Assessing the Sensitivity of Maximum Likelihood Analyses to a Series of Parameters
Experiment 1
The impact of outgroup selection was evaluated by running successive analyses with an outgroup formed of 1 fossil taxon (Outgroup #1), 2 fossil outgroups (Outgroup #2), 3 fossil taxa (Outgroup #3), and 2 fossil taxa plus a modern taxon (Outgroup #4) (Table 2). All the analyses were run with an equal tree produced with the timePaleoPhy function under unordered models. As for experiments 2 and 3 described below, the ER results do not differ strongly from the SYM results. For Experiments 1–3 we focus on SYM and ARD results in the main text, while the ER results are presented in the Supplementary Material (Tables S1–S3, Figs. S1–S3).
Experiment 2
We tested the effect of a posteriori time-scaling methods by running the analyses with different time-scaled trees. We used the equal (DatePhylo); equal (timePaleoPhy); and mbl methods. To ensure the results are comparable, the analyses were performed with the same character (coding #3) and outgroup (outgroup #2), using the same models (unordered models).
Experiment 3
We also assessed the impact of the coding strategy on our results by testing three coding strategies ranging from a simple binary character to a more complex 6-state trait, as described earlier (Table 1). Analyses were run with outgroup #3 and an equal timePaleoPhy tree.
Experiment 4
We ran the analyses under 21 different evolutionary models, incorporating various assumptions about transition rates, rate heterogeneity and hierarchical dependent structure. As in experiment 2, all the analyses were run with the coding strategy #3 and the outgroup #3. Initially, we used an equal (timePaleoPhy) tree (see section “Effect of the Model”). We then repeated the analysis using an equal (DatePhylo) and mbl tree to ensure that our results were robust to different time scaling methods (see section “Tree/Model Combinations”).

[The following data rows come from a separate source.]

theorem Mach.grdFault_within {m₀ : Mach} (m : Mach) (cause : Nat) {ps : List Part} (h₀ : m₀.within m ps)
    (hs : [Part.regs, Part.pa, Part.pb, Part.flt, Part.evt, Part.grd, Part.buf, Part.sec, Part.nv, Part.free].all ps.contains = true) : m₀.within (Mach.grdFault m cause) ps := by
  refine Mach.within_step h₀ ?_ hs
  clear h₀ hs
  unfold Mach.grdFault
  try dsimp only
  repeat' first
    | with_reducible assumption
    | with_reducible exact Mach.within_refl _ _
    | decide
    | with_reducible apply Mach.grdEnter_within
    | with_reducible apply Mach.grdSignal_within
    | with_reducible apply Mach.grdStatus_within
    | with_reducible apply Mach.within_ite
    | with_reducible apply Mach.within_ite2
    | ((simp only [Mach.within_mk_eq]; with_reducible apply Mach.withinMk_of) <;> first | exact Or.inr rfl | with_reducible exact Or.inl rfl | with_reducible rfl | with_reducible exact fun h => h | (intro h; simpa [length_listUpd] using h) | (intro h; split <;> exact h) | exact fun h => h | skip)

theorem Mach.grdPeaks_within {m₀ : Mach} (m : Mach) (s : GrdSample) {ps : List Part} (h₀ : m₀.within m ps)
    (hs : [Part.grd].all ps.contains = true) : m₀.within (Mach.grdPeaks m s) ps := by
  refine Mach.within_step h₀ ?_ hs
  clear h₀ hs
  unfold Mach.grdPeaks
  try dsimp only
  repeat' first
    | with_reducible assumption
    | with_reducible exact Mach.within_refl _ _
    | decide
    | ((simp only [Mach.within_mk_eq]; with_reducible apply Mach.withinMk_of) <;> first | exact Or.inr rfl | with_reducible exact Or.inl rfl | with_reducible rfl | with_reducible exact fun h => h | (intro h; simpa [length_listUpd] using h) | (intro h; split <;> exact h) | exact fun h => h | skip)

theorem Mach.grdCross_within {m₀ : Mach} (m : Mach) (imp osp : Option (Nat × Nat)) {ps : List Part} (h₀ : m₀.within m ps)
    (hs : [Part.regs, Part.pa, Part.pb, Part.flt, Part.evt, Part.grd, Part.buf, Part.sec, Part.nv, Part.free].all ps.contains = true) : m₀.within (Mach.grdCross m imp osp) ps := by
  refine Mach.within_step h₀ ?_ hs
  clear h₀ hs
  unfold Mach.grdCross
  try dsimp only
  repeat' first
    | with_reducible assumption
    | with_reducible exact Mach.within_refl _ _
    | decide
    | with_reducible apply Mach.grdTrip_within
    | (with_reducible apply Mach.within_fst; assumption)
    | (with_reducible apply Mach.within_left; assumption)
    | (with_reducible apply Mach.within_mid; assumption)
    | dsimp only
    | split

theorem Mach.grdState_within {m₀ : Mach} (m : Mach) (imp osp : Option (Nat × Nat)) (mis : Option Nat) {ps : List Part} (h₀ : m₀.within m ps)
    (hs : [Part.regs, Part.pa, Part.pb, Part.flt, Part.evt, Part.grd, Part.buf, Part.sec, Part.nv, Part.free].all ps.contains = true) : m₀.within (Mach.grdState m imp osp mis) ps := by
  refine Mach.within_step h₀ ?_ hs
  clear h₀ hs
  unfold Mach.grdState
  try dsimp only
  repeat' first
    | with_reducible assumption
    | with_reducible exact Mach.within_refl _ _
    | decide
    | with_reducible apply Mach.grdCross_within
    | with_reducible apply Mach.grdEnter_within
    | with_reducible apply Mach.grdFault_within
    | with_reducible apply Mach.grdSignal_within
    | with_reducible apply Mach.grdStatus_within
    | with_reducible apply Mach.within_ite
    | with_reducible apply Mach.within_ite2
    | (with_reducible apply Mach.within_fst; assumption)
    | (with_reducible apply Mach.within_left; assumption)
    | (with_reducible apply Mach.within_mid; assumption)
    | dsimp only
    | split
    | ((simp only [Mach.within_mk_eq]; with_reducible apply Mach.withinMk_of) <;> first | exact Or.inr rfl | with_reducible exact Or.inl rfl | with_reducible rfl | with_reducible exact fun h => h | (intro h; simpa [length_listUpd] using h) | (intro h; split <;> exact h) | exact fun h => h | skip)

theorem Mach.grdAckTest_within {m₀ : Mach} (m : Mach) {ps : List Part} (h₀ : m₀.within m ps)
    (hs : [Part.regs, Part.pa, Part.pb, Part.flt, Part.evt, Part.grd, Part.buf, Part.sec, Part.nv, Part.free].all ps.contains = true) : m₀.within (Mach.grdAckTest m) ps := by
  refine Mach.within_step h₀ ?_ hs
  clear h₀ hs
  unfold Mach.grdAckTest
  try dsimp only
  repeat' first
    | with_reducible assumption
    | with_reducible exact Mach.within_refl _ _
    | decide
    | with_reducible apply Mach.grdEnter_within
    | with_reducible apply Mach.grdSignal_within
    | with_reducible apply Mach.grdStatus_within
    | with_reducible apply Mach.within_ite
    | with_reducible apply Mach.within_ite2
    | ((simp only [Mach.within_mk_eq]; with_reducible apply Mach.withinMk_of) <;> first | exact Or.inr rfl | with_reducible exact Or.inl rfl | with_reducible rfl | with_reducible exact fun h => h | (intro h; simpa [length_listUpd] using h) | (intro h; split <;> exact h) | exact fun h => h | skip)

theorem Mach.grdCompare_within {m₀ : Mach} (m : Mach) (ua ub : GuardUpset) {ps : List Part} (h₀ : m₀.within m ps)
    (hs : [Part.regs, Part.pa, Part.pb, Part.flt, Part.evt, Part.grd, Part.buf, Part.sec, Part.nv, Part.free].all ps.contains = true) : m₀.within (Mach.grdCompare m ua ub) ps := by
  refine Mach.within_step h₀ ?_ hs
  clear h₀ hs
  unfold Mach.grdCompare
  try dsimp only
  repeat' first
    | with_reducible assumption
    | with_reducible exact Mach.within_refl _ _
    | decide
    | with_reducible apply Mach.copyOsp_within
    | with_reducible apply Mach.grdAckTest_within
    | with_reducible apply Mach.grdPeaks_within
    | with_reducible apply Mach.grdState_within
    | with_reducible apply Mach.within_ite
    | with_reducible apply Mach.within_ite2
    | (with_reducible apply Mach.within_fst; assumption)
    | (with_reducible apply Mach.within_left; assumption)
    | (with_reducible apply Mach.within_mid; assumption)
    | dsimp only
    | split
    | ((simp only [Mach.within_mk_eq]; with_reducible apply Mach.withinMk_of) <;> first | exact Or.inr rfl | with_reducible exact Or.inl rfl | with_reducible rfl | with_reducible exact fun h => h | (intro h; simpa [length_listUpd] using h) | (intro h; split <;> exact h) | exact fun h => h | skip)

Measuring Model Fit, Uncertainty and Information
In all experiments, models were compared in terms of their AIC, their uncertainty and their mutual information. We used the ggplot2 R package to produce a plot comparing the models based on these statistics (Wickham 2016). Raw uncertainty (Keating 2023) is based on the raw error measure, established by Holland et al. (2020). The calculation involves summing the highest ancestral state marginal estimates for each node, dividing the result by the total number of nodes and finally, subtracting this value from 1. A theoretical absolute certainty in the ancestral state estimation would always result in a value of 0. On the other hand, the lowest possible certainty (with an equal probability of each state at each node) would be a function of the number of states: as the number of states increases, the maximal uncertainty would tend to 1. To allow comparisons between models with different state spaces, the proportion of the maximal theoretical uncertainty can be calculated. Boyko and Beaulieu (2021) defined mutual information as the difference between the unconditional entropy of the node states, and the entropy of the node states conditioned on the data. The unconditional entropy increases as the number of states in the dataset increases and defines the upper limit of what can be learned. It is set by the model and is always the same for each node of the tree. The conditional entropy is calculated using the conditional probabilities that the nodes are fixed in the various states, given the probabilities of observing the tip data. In other words, mutual information is a metric representing how much information is lost. The corHMM function can return a vector comprising the amount of information the tip states and model assign to each node. We simply summed all the values to get the total information for the whole tree.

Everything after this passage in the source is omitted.